Synopsis : Junkie et sans domicile fixe, Bunny se prostitue afin de gagner de l’argent pour acheter sa drogue quotidienne. Cependant, sa route croise un jour celle de Hog, un camionneur qui va lui faire regretter amèrement tous ses vices. 

La critique :

Depuis quelques années, les films trash se sont largement démocratisés sur la Toile et en vidéo. Depuis quelques temps, c'est même le concours du long-métrage le plus extrême qui est presque organisé à travers certains forums. Plusieurs titres sont régulièrement évoqués : Snuff 102 (Mariano Peralta, 2007), A Serbian Film (Srdjan Spasojevic, 2010) et Philosophy Of A Knife (Andrey Iskanov, 2009).
Si le long-métrage d'Andrey Iskanov n'a pas usurpé sa réputation (il aurait facilement sa place dans un top 10 des films les plus extrêmes), Snuff 102 et A Serbian Film s'inscrivent davantage dans la grande tendance des deux dernières décennies : le retour du torture porn. Vient également s'ajouter The Bunny Game, réalisé par un certain Adam Rehmier en 2010.

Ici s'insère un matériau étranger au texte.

-- ==== Sys2Proof/Certificates/Slice0/Obligations.lean ====
section
/-! DEFINITION. The statements about the UQ84 for the provers. -/

open Sys2Proof Sys2Proof.Machine

/-! ## The queue of commands and the clock -/

/-- With a command at the front of the queue, a step is that command's meaning on the rest (entry 1). -/
def Obligations.StepRunsTheFrontCommand : Prop :=
  ∀ (c : Instr) (rest : List Instr) (s : State), s.pending = c :: rest → step s = exec c { s with pending := rest }

/-- With no command waiting, the part in reset or without power stays as it is; live, it takes the one happening that is
due, one of several by a free choice, or advances the tick when none is (entries 1, 2). One tick (R1, R11, R67): in CYCLING
the phase advances by one; in the other states the phase stays and a running wait timer counts; a manual pulse counts down.
That the phase stays at the length minus one in the tick that is the end of the cycle, which the model's own flag `endDue`
marks, is the model's reading (entry 12), and that the wait timer is held in ticks its choice (entry 11). Running gap, lapse
and resend timers count (R137, R155, R165), and nothing else of the link, the session and the notices changes. -/
def Obligations.IdleStepTakesWhatIsDueOrTicks : Prop :=
  (∀ s : State, s.pending = [] →
      (s.live = false → step s = .next s) ∧
      (s.live = true → s.dueAll = [] → step s = .next s.tick) ∧
      (∀ d, s.live = true → s.dueAll = [d] → step s = s.takeDue d) ∧
      (∀ c, s.live = true → s.dueAll = [.command c] → step s = exec c s) ∧
      (∀ d e rest, s.live = true → s.dueAll = d :: e :: rest →
        ∃ x ∈ s.dueAll, step s = ({ s with choices := s.choices + 1 } : State).takeDue x)) ∧
  (∀ s : State,
      (s.seq.mode = .cycling → s.seq.phase + 1 < s.plans.active.cycle.length →
        s.tick.seq = { s.seq with phase := s.seq.phase + 1 }) ∧
      (s.seq.mode = .cycling → s.plans.active.cycle.length ≤ s.seq.phase + 1 →
        s.tick.seq = { s.seq with endDue := true } ∧ s.tick.cycleEndDue = true) ∧
      (s.seq.mode ≠ .cycling → s.tick.seq = { s.seq with wait := s.seq.wait.map fun n => n + 1 }) ∧
      (∀ i, s.tick.channels.get i =
        { s.channels.get i with manual := (s.channels.get i).manual.map fun n => n - 1 }) ∧
      s.tick.link =
        { s.link with asm := { s.link.asm with gap := s.link.asm.gap.map fun n => n + 1 } } ∧
      s.tick.session = { s.session with lapseTimer := s.session.lapseTimer.map fun n => n + 1 } ∧
      s.tick.notices =
        { s.notices with
          entries :=
            s.notices.entries.map fun n =>
              { n with timer := n.timer.map fun t => { t with elapsed := t.elapsed + 1 } } } ∧
      s.tick.pending = s.pending ∧ s.tick.choices = s.choices ∧ s.tick.plans = s.plans ∧
      s.tick.timeline = s.timeline ∧ s.tick.captures = s.captures ∧
      s.tick.monitor = s.monitor ∧ s.tick.media = s.media ∧ s.tick.store = s.store ∧ s.tick.startup = s.startup)

/-! ## Run control (01 section 1.4) -/

/-- RUN taken in IDLE or HALTED with the STOP line released and work in the active plan (R12): with an INTERNAL plan a
cycle starts at once; with a TRIGGERED plan the sequencer is ARMED and the wait timer starts if the starve limit is
nonzero. No parameter bytes are count 0. -/
def Obligations.RunStartsARun : Prop :=
  ∀ (s : State) (q : Req) (count : Nat), s.ready 1 q →
    (q.params = [] ∧ count = 0 ∨ q.params = be2 count ∧ count ≤ 65535) →
    (s.seq.mode = .idle ∨ s.seq.mode = .halted) → s.stopAsserted = false → s.plans.active.hasWork = true →
    s.plans.commitPending = false →
    ∃ t, exec (.run q) s = .next t ∧ t.replied (replyTo 1 q .ok []) ∧ t.link.waiting = none ∧ LinkKept s t ∧
      t.plans = s.plans ∧ t.filters = s.filters ∧ t.captures = s.captures ∧ t.media = s.media ∧ t.store = s.store ∧
      t.startup = s.startup ∧
      (s.plans.active.cycle.source = .internal → StartedFrom { s with seq := s.seq.ranFor count } t) ∧
      (s.plans.active.cycle.source = .triggered →
        t.agrees
          { s with
            seq :=
              { s.seq.ranFor count with
                mode := .armed, phase := 0, endDue := false,
                wait := if s.plans.active.cycle.starveLimit = 0 then none else some 0 } })

/-- FINISH (R14): in CYCLING it sets the finish flag and nothing else; in ARMED and WAITING the sequencer halts at once with
cause FINISHED at the phase it reads. HALT in a running state (R15): the sequencer halts at once with cause HOST at the
phase it reads. -/
def Obligations.FinishAndHaltEndTheRun : Prop :=
  (∀ (s : State) (q : Req), s.ready 2 q → q.params = [] →
      (s.seq.mode = .cycling →
        Answers (.finish q) s 2 q { s with seq := { s.seq with finish := true } } .ok []) ∧
      (s.seq.mode = .armed ∨ s.seq.mode = .waiting →
        ∃ t, exec (.finish q) s = .next t ∧ t.replied (replyTo 2 q .ok []) ∧ t.link.waiting = none ∧ LinkKept s t ∧
          HaltedFrom s t .finished s.seq.phase none)) ∧
  (∀ (s : State) (q : Req), s.ready 3 q → q.params = [] → s.seq.mode.running = true →
      ∃ t, exec (.halt q) s = .next t ∧ t.replied (replyTo 3 q .ok []) ∧ t.link.waiting = none ∧ LinkKept s t ∧
        HaltedFrom s t .host s.seq.phase none)

/-- The refusals of RUN, with or without its count, in their order, and of FINISH and HALT, change nothing but the reply (R12,
R14, R15). -/
def Obligations.RunControlRefusals : Prop :=
  ∀ (s : State) (q : Req),
    (s.ready 1 q → (q.params = [] ∨ ∃ count, count ≤ 65535 ∧ q.params = be2 count) →
      (s.seq.mode.running = true → Answers (.run q) s 1 q s .wrongState []) ∧
      (s.seq.mode.running = false → s.stopAsserted = true → Answers (.run q) s 1 q s .inhibited []) ∧
      (s.seq.mode.running = false → s.stopAsserted = false → s.plans.active.hasWork = false →
        Answers (.run q) s 1 q s .planEmpty [])) ∧
    (s.ready 2 q → q.params = [] → s.seq.mode.running = false → Answers (.finish q) s 2 q s .wrongState []) ∧
    (s.ready 3 q → q.params = [] → s.seq.mode.running = false → Answers (.halt q) s 3 q s .wrongState [])

/-! ## Edits of the staged plan (02 section 2.2) -/

/-- PLAN_SET_CYCLE (R26): present fields in range replace the staged values, absent ones keep theirs, and nothing else
changes; a field out of range is BAD_VALUE with the lowest such index. -/
def Obligations.PlanSetCycleReplacesPresentFields : Prop :=
  ∀ (s : State) (q : Req) (c : SetCycle), s.ready 4 q → readSetCycle q.params = some c →
    s.plans.commitPending = false →
    let ok (k : Nat) : Prop :=
      (k = 1 → ∀ n, c.source = some n → n ≤ 1) ∧ (k = 2 → ∀ n, c.length = some n → 100 ≤ n ∧ n ≤ 16777215) ∧
        (k = 3 → ∀ n, c.guard = some n → n ≤ 16777215) ∧ (k = 4 → ∀ n, c.startInput = some n → n ≤ 3) ∧
        (k = 5 → ∀ n, c.startEdge = some n → n ≤ 1) ∧ (k = 6 → ∀ n, c.starveLimit = some n → n ≤ 65535) ∧
        (k = 7 → ∀ n, c.starvePolicy = some n → n ≤ 1)
    ((∀ k, ok k) →
      ∃ b : CycleBlock,
        Answers (.planSetCycle q) s 4 q
          { s with plans := { s.plans with staged := { s.plans.staged with cycle := b } } } .ok [] ∧
        b.length = c.length.getD s.plans.staged.cycle.length ∧ b.guard = c.guard.getD s.plans.staged.cycle.guard ∧
        b.starveLimit = c.starveLimit.getD s.plans.staged.cycle.starveLimit ∧
        b.source.code = c.source.getD s.plans.staged.cycle.source.code ∧
        b.startInput.val = c.startInput.getD s.plans.staged.cycle.startInput.val ∧
        b.startEdge.code = c.startEdge.getD s.plans.staged.cycle.startEdge.code ∧
        b.starvePolicy.code = c.starvePolicy.getD s.plans.staged.cycle.starvePolicy.code) ∧
    (∀ k, ¬ ok k → (∀ j, j < k → ok j) → Answers (.planSetCycle q) s 4 q s (.badValue k) [])

/-- PLAN_SET_CHANNEL and PLAN_SET_INPUT (R25, R27, R28): present fields in range replace one record's staged values, absent
ones keep theirs, and nothing else changes; a field out of range is BAD_VALUE with the lowest such index. -/
def Obligations.PlanSetChannelAndInputReplaceOneRecord : Prop :=
  ∀ (s : State) (q : Req) (c : SetPair), readSetPair q.params = some c → s.plans.commitPending = false →
    let upTo (top : Nat) (field : Option Nat) : Prop := ∀ n, field = some n → n ≤ top
    (∀ i : Fin 8, s.ready 5 q → upTo 1 c.first → upTo 1 c.second → c.number = i.val →
      ∃ r : ChannelCfg,
        Answers (.planSetChannel q) s 5 q
          { s with
            plans :=
              { s.plans with staged := { s.plans.staged with channels := s.plans.staged.channels.set i r } } } .ok [] ∧
        r.sense.code = c.first.getD (s.plans.staged.channels.get i).sense.code ∧
        (r.use = .used ↔
          c.second = some 0 ∨ c.second = none ∧ (s.plans.staged.channels.get i).use = .used)) ∧
    (s.ready 5 q →
      (7 < c.number → Answers (.planSetChannel q) s 5 q s (.badValue 1) []) ∧
      (c.number ≤ 7 → ¬ upTo 1 c.first → Answers (.planSetChannel q) s 5 q s (.badValue 2) []) ∧
      (c.number ≤ 7 → upTo 1 c.first → ¬ upTo 1 c.second → Answers (.planSetChannel q) s 5 q s (.badValue 3) [])) ∧
    (s.ready 6 q →
      (3 < c.number → Answers (.planSetInput q) s 6 q s (.badValue 1) []) ∧
      (c.number ≤ 3 → ¬ upTo 15 c.first → Answers (.planSetInput q) s 6 q s (.badValue 2) []) ∧
      (c.number ≤ 3 → upTo 15 c.first → ¬ upTo 3 c.second → Answers (.planSetInput q) s 6 q s (.badValue 3) [])) ∧
    (∀ i : Fin 4, s.ready 6 q → upTo 15 c.first → upTo 3 c.second → c.number = i.val →
      ∃ r : InputCfg,
        Answers (.planSetInput q) s 6 q
          { s with
            plans := { s.plans with staged := { s.plans.staged with inputs := s.plans.staged.inputs.set i r } } }
          .ok [] ∧
        r.depth = c.first.getD (s.plans.staged.inputs.get i).depth ∧
        r.capture.code = c.second.getD (s.plans.staged.inputs.get i).capture.code)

A l'instar de ses devanciers, lui aussi a provoqué le scandale, les avanies et la polémique. Tourné en seulement trente jours en 2008, le film ne sort que deux ans plus tard. Dans un premier temps, The Bunny Game suscite les fadaises, les billevesées et les anathèmes dans divers festivals. C'est ainsi que le long-métrage est carrément banni en Angleterre.
Aux Etats-Unis, The Bunny Game ne sort qu'en 2012 en dvd et en Blu-ray (en édition limitée) et écope d'une classification "X" (donc interdit aux moins de 18 ans chez nous). En France, le film est "seulement" interdit aux moins de 16 ans. Reste à savoir si The Bunny Game est bel et bien l'uppercut annoncé. Réponse dans les lignes à venir.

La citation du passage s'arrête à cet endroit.